> Task requirements:
Write every line of the following listing exactly as it reads.

> Supplied records:
──────────────────────────────

/-- The quarter in the axis's forward sense: with DIR = 1 the sequence runs the other way (R76, R82). -/
def Axis.ownQuarter (x : Axis) (q : Nat) : Nat := if x.rev then 3 - q else q

/-- Whether the axis entered its (A, B) state in reverse: its count is then one quarter period higher (R82). -/
def Axis.enteredReverse (x : Axis) : Bool := (x.c / 1024 - x.ownQuarter x.quarter) % 2 == 1

/-- A digital sample (R82, R83): an edge counts a quarter period; the first edge after a change of direction crosses back over the
point last set and leaves the count; a double change holds it, and later edges count from it. -/
def Axis.advanceDigital (x : Axis) (s : EncSample) : Advance :=
  let q := quarterOf s.a s.b
  let own := x.ownQuarter q
  let k := (own + 4 - x.ownQuarter x.quarter) % 4
  let still : Advance := { c := x.c, step := 0, phase := x.phase, quarter := q, edge := none, qerr := k = 2, ovr := false }
  if k = 0 ∨ k = 2 then still
  else
    let fwd : Bool := k = 1
    let step : Int := if fwd = x.enteredReverse then 0 else if fwd then 1024 else -1024
    let c1 := x.c + step
    { still with c := c1, step := step, phase := (c1 % 4096).toNat, edge := some (fwd, (if fwd then own else (own + 1) % 4) * 1024) }

/-- The count a sample leads to. -/
def Axis.advance (x : Axis) (s : EncSample) : Advance := if x.digital then x.advanceDigital s else x.advanceAnalogue s

/-- The count at which a move from `c0` to `c1` passes a point `g` of a period (R88): forward after `c0` and at or before
`c1`; in reverse at or after `c1` and before `c0`. -/
def passOf (c0 c1 g : Int) : Option Int :=
  if c0 < c1 then
    let m := lastPoint c1 g
    if c0 < m then some m else none
  else if c1 < c0 then
    let m := nextPoint c1 g
    if m < c0 then some m else none
  else none

/-- The instant of a crossing in quarter nanoseconds, interpolated between the previous sample and this one. -/
def crossTime (t0 t1 : Int) (c0 c1 m : Int) : Int :=
  if c0 = c1 then 4 * t1 else 4 * t0 + 4 * (t1 - t0) * (m - c0) / (c1 - c0)

/-- The ts of a sample taken now: the aperture instant, less 5 ns in digital mode (R80, R84). -/
def Dev.sampleTs (digital : Bool) (d : Dev) : Int := if digital then (d.ts : Int) - 5 else d.ts

/-- A reference mark is accepted at count `m` (R89): captured, counted, published and re-zeroed as REF_MODE selects. -/
def Dev.refMark (a : Nat) (m : Int) (ts : Int) (d : Dev) : Bool × Dev :=
  let mode := d.f (R.GAUGE_REF_CFG a) F.GAUGE_REF_CFG_REF_MODE
  if mode = 0 then (false, d)
  else
    let x := d.axis a
    let d1 := (((d.wr64 (R.GAUGE_REF_WP a) (wpWord (x.wpAt m))).wr64 (R.GAUGE_REF_TS a) (wpWord ts)).bump
      (R.GAUGE_CNT1 a) F.GAUGE_CNT1_REF_CNT 1).publish (Src.gaugeRef a) 0
    let zero := x.unc || mode == 3 || (mode == 2 && !x.refDone)
    let d2 := if mode = 2 then d1.modAxis a fun y => { y with refDone := true } else d1
    if zero then (true, d2.reZero a m (d2.int64 (R.GAUGE_REF_VALUE a))) else (false, d2)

──────────────────────────────

> Problem solution:
/-- The quarter in the axis's forward sense: with DIR = 1 the sequence runs the other way (R76, R82). -/
def Axis.ownQuarter (x : Axis) (q : Nat) : Nat := if x.rev then 3 - q else q

/-- Whether the axis entered its (A, B) state in reverse: its count is then one quarter period higher (R82). -/
def Axis.enteredReverse (x : Axis) : Bool := (x.c / 1024 - x.ownQuarter x.quarter) % 2 == 1

/-- A digital sample (R82, R83): an edge counts a quarter period; the first edge after a change of direction crosses back over the
point last set and leaves the count; a double change holds it, and later edges count from it. -/
def Axis.advanceDigital (x : Axis) (s : EncSample) : Advance :=
  let q := quarterOf s.a s.b
  let own := x.ownQuarter q
  let k := (own + 4 - x.ownQuarter x.quarter) % 4
  let still : Advance := { c := x.c, step := 0, phase := x.phase, quarter := q, edge := none, qerr := k = 2, ovr := false }
  if k = 0 ∨ k = 2 then still
  else
    let fwd : Bool := k = 1
    let step : Int := if fwd = x.enteredReverse then 0 else if fwd then 1024 else -1024
    let c1 := x.c + step
    { still with c := c1, step := step, phase := (c1 % 4096).toNat, edge := some (fwd, (if fwd then own else (own + 1) % 4) * 1024) }

/-- The count a sample leads to. -/
def Axis.advance (x : Axis) (s : EncSample) : Advance := if x.digital then x.advanceDigital s else x.advanceAnalogue s

/-- The count at which a move from `c0` to `c1` passes a point `g` of a period (R88): forward after `c0` and at or before
`c1`; in reverse at or after `c1` and before `c0`. -/
def passOf (c0 c1 g : Int) : Option Int :=
  if c0 < c1 then
    let m := lastPoint c1 g
    if c0 < m then some m else none
  else if c1 < c0 then
    let m := nextPoint c1 g
    if m < c0 then some m else none
  else none

/-- The instant of a crossing in quarter nanoseconds, interpolated between the previous sample and this one. -/
def crossTime (t0 t1 : Int) (c0 c1 m : Int) : Int :=
  if c0 = c1 then 4 * t1 else 4 * t0 + 4 * (t1 - t0) * (m - c0) / (c1 - c0)

/-- The ts of a sample taken now: the aperture instant, less 5 ns in digital mode (R80, R84). -/
def Dev.sampleTs (digital : Bool) (d : Dev) : Int := if digital then (d.ts : Int) - 5 else d.ts

/-- A reference mark is accepted at count `m` (R89): captured, counted, published and re-zeroed as REF_MODE selects. -/
def Dev.refMark (a : Nat) (m : Int) (ts : Int) (d : Dev) : Bool × Dev :=
  let mode := d.f (R.GAUGE_REF_CFG a) F.GAUGE_REF_CFG_REF_MODE
  if mode = 0 then (false, d)
  else
    let x := d.axis a
    let d1 := (((d.wr64 (R.GAUGE_REF_WP a) (wpWord (x.wpAt m))).wr64 (R.GAUGE_REF_TS a) (wpWord ts)).bump
      (R.GAUGE_CNT1 a) F.GAUGE_CNT1_REF_CNT 1).publish (Src.gaugeRef a) 0
    let zero := x.unc || mode == 3 || (mode == 2 && !x.refDone)
    let d2 := if mode = 2 then d1.modAxis a fun y => { y with refDone := true } else d1
    if zero then (true, d2.reZero a m (d2.int64 (R.GAUGE_REF_VALUE a))) else (false, d2)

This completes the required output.